Я не таскаю по горам тяжелых нош, не мерзну по ночам и не пекусь на солнце днем, не голодаю и ничем не болен. Казалось бы, лучшего нечего и желать, но не тут-то было - какая-то глухая давящая тоска все чаще и чаще нападает на меня. Постоянно видоизменяясь, она не дает мне возможности назвать ее по имени, понять причину ее возникновения или найти противоядие против нее и каждый раз является синтезом самых противоречивых настроений, оспаривающих друг у друга пальму первенства. Порой над всеми ними преобладают угрызения совести за бездарно потраченное время в роковые дни, когда решается наша судьба, в дни, требующие от каждого максимального напряжения сил и полной отдачи нашему общему делу. Но стоит мне дать себе волю и увлечься мечтами о моей воображаемой деятельности, как я в ужасе хватаю себя за руку: стой, говорю я себе, а не принесут ли твои действия больше вреда, чем пользы? Так уж устроено вое в этом нелепом мире, где зло переплелось с добром, где действовать, оказывается, так же плохо, как и сидеть сложа руки. Отсиживаться в лесу считается трусостью, выйти из леса - непростительным легкомыслием и провокацией; прикончить какого-нибудь гада - значит, вызвать новую волну репрессий; погибнуть самому - доставить удовольствие врагу. От этих мыслей я впадаю в черную тоску и меланхолию и серьезно подумываю о том, что, может быть, лучше всего было бы броситься в какую-нибудь чертову щель, где ворон не отыщет твоих костей…
Но вот тоска проходит, сменяясь припадками бурного веселья, и мне хочется кричать и прыгать от безрассудной радости, что тоска прошла. Прошла, и я жив, и продолжаю здесь дело Вука Брайотича, правда, в несколько измененных условиях, продолжаю дело немногочисленной горстки героев, которые выстояли и не сдались в голодный год Арслан-паши, и коммунистов, способных вынести любые трудности, в том числе и одиночество. Я не должен марать руки об разную сволочь - для них убийственна самая мысль о том, что я жив. Но даже когда меня не станет, когда меня пристрелят из засады, как застрелили Янко Шарца или Божо Вешова, - даже тогда смерть не смоет того, что было и что есть.
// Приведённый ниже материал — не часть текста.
-- ==== Sys2Proof/Laws/Kept.lean ====
section
/-! SUPPORT. No operation but a write of a register changes a word that software alone writes. -/

namespace Sys2Proof.Laws

set_option Elab.async false

open Sys2Proof.Machine Sys2Proof.Safety

theorem dyn_lnk (n : Nat) : dynWord (pgLnk n) 0xB0 = true := by simp [dynWord, pgLnk]
theorem dyn_wit0 {n : Nat} (h : n < 1024) : dynWord (pgWit n) 0x40 = true := by
  unfold dynWord; rw [decide_eq_true (show pgWit n < pgReed 0 by unfold pgWit pgReed; omega)]; simp [pgWit]
theorem dyn_wit1 {n : Nat} (h : n < 1024) : dynWord (pgWit n) 0x48 = true := by
  unfold dynWord; rw [decide_eq_true (show pgWit n < pgReed 0 by unfold pgWit pgReed; omega)]; simp [pgWit]
theorem dyn_reed (r : Nat) {o : Nat} (h : reedDyn.contains o = true) : dynWord (pgReed r) o = true := by
  unfold dynWord; rw [h, show decide (pgReed 0 ≤ pgReed r) = true by simp [pgReed]]; simp
theorem dyn_hed (n : Nat) {o : Nat} (h : hedDyn.contains o = true) : dynWord (pgHed n) o = true := by
  unfold dynWord; rw [h, show decide (pgHed 0 ≤ pgHed n) = true by simp [pgHed]]; simp
theorem dyn_hub {o : Nat} (h : hubDyn.contains o = true) : dynWord pgHub o = true := by
  unfold dynWord; rw [h]; simp
theorem dyn_writer (w : Nat) {o : Nat} (h : hubDyn.contains o = true) (h' : reedDyn.contains o = true) : dynWord (pgWriter w) o = true := by
  unfold pgWriter; split
  · exact dyn_hub h
  · exact dyn_reed w h'
theorem dyn_bob (b w : Nat) : dynWord (pgWriter w) (bobCounts b) = true := by
  have h : (pgWriter w == pgHub || decide (pgReed 0 ≤ pgWriter w)) = true := by unfold pgWriter; split <;> simp [pgReed]
  have h1 : ((decide (0xC30 ≤ bobCounts b) || (decide (0x830 ≤ bobCounts b) && decide (bobCounts b < 0xA00))) && bobCounts b % 0x40 == 0x30) = true := by
    unfold bobCounts; have := Nat.mod_lt b (show 0 < 8 by decide); split <;> simp <;> omega
  unfold dynWord; simp only [Bool.or_eq_true, Bool.and_eq_true] at h h1 ⊢
  exact .inr ⟨⟨h, h1.1⟩, h1.2⟩
theorem bob_off (b : Nat) : bobCounts b < 4096 ∧ bobCounts b % 8 = 0 := by
  unfold bobCounts; have := Nat.mod_lt b (show 0 < 8 by decide); split <;> omega
theorem dyn_bob' (b r : Nat) : dynWord (pgReed r) (bobCounts b) = true := by
  have h1 : ((decide (0xC30 ≤ bobCounts b) || (decide (0x830 ≤ bobCounts b) && decide (bobCounts b < 0xA00))) && bobCounts b % 0x40 == 0x30) = true := by
    unfold bobCounts; have := Nat.mod_lt b (show 0 < 8 by decide); split <;> simp <;> omega
  unfold dynWord; simp only [Bool.or_eq_true, Bool.and_eq_true] at h1 ⊢
  exact .inr ⟨⟨.inr (by simp [pgReed]), h1.1⟩, h1.2⟩
theorem dyn_compl (w : Nat) : dynWord (pgWriter w) (complOff w) = true := by
  unfold pgWriter complOff; split
  · exact dyn_hub rfl
  · exact dyn_reed w rfl
theorem compl_off (w : Nat) : complOff w < 4096 ∧ complOff w % 8 = 0 := by unfold complOff; split <;> decide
И не надо жалеть, что рядом нет гусляра,, который бы меня воспел; можно с уверенностью сказать, что песни уже воспели меня, может быть, они изменили мое имя, а может быть, поставили его рядом с другим героем, как это часто случается в старинных песнях, где смешиваются разные времена, порожденные общими бедами. И никакие невзгоды, ни даже медленно текущее время, которое тщится отравить мою душу сомнениями и наветами дьявола, не сможет меня сломить.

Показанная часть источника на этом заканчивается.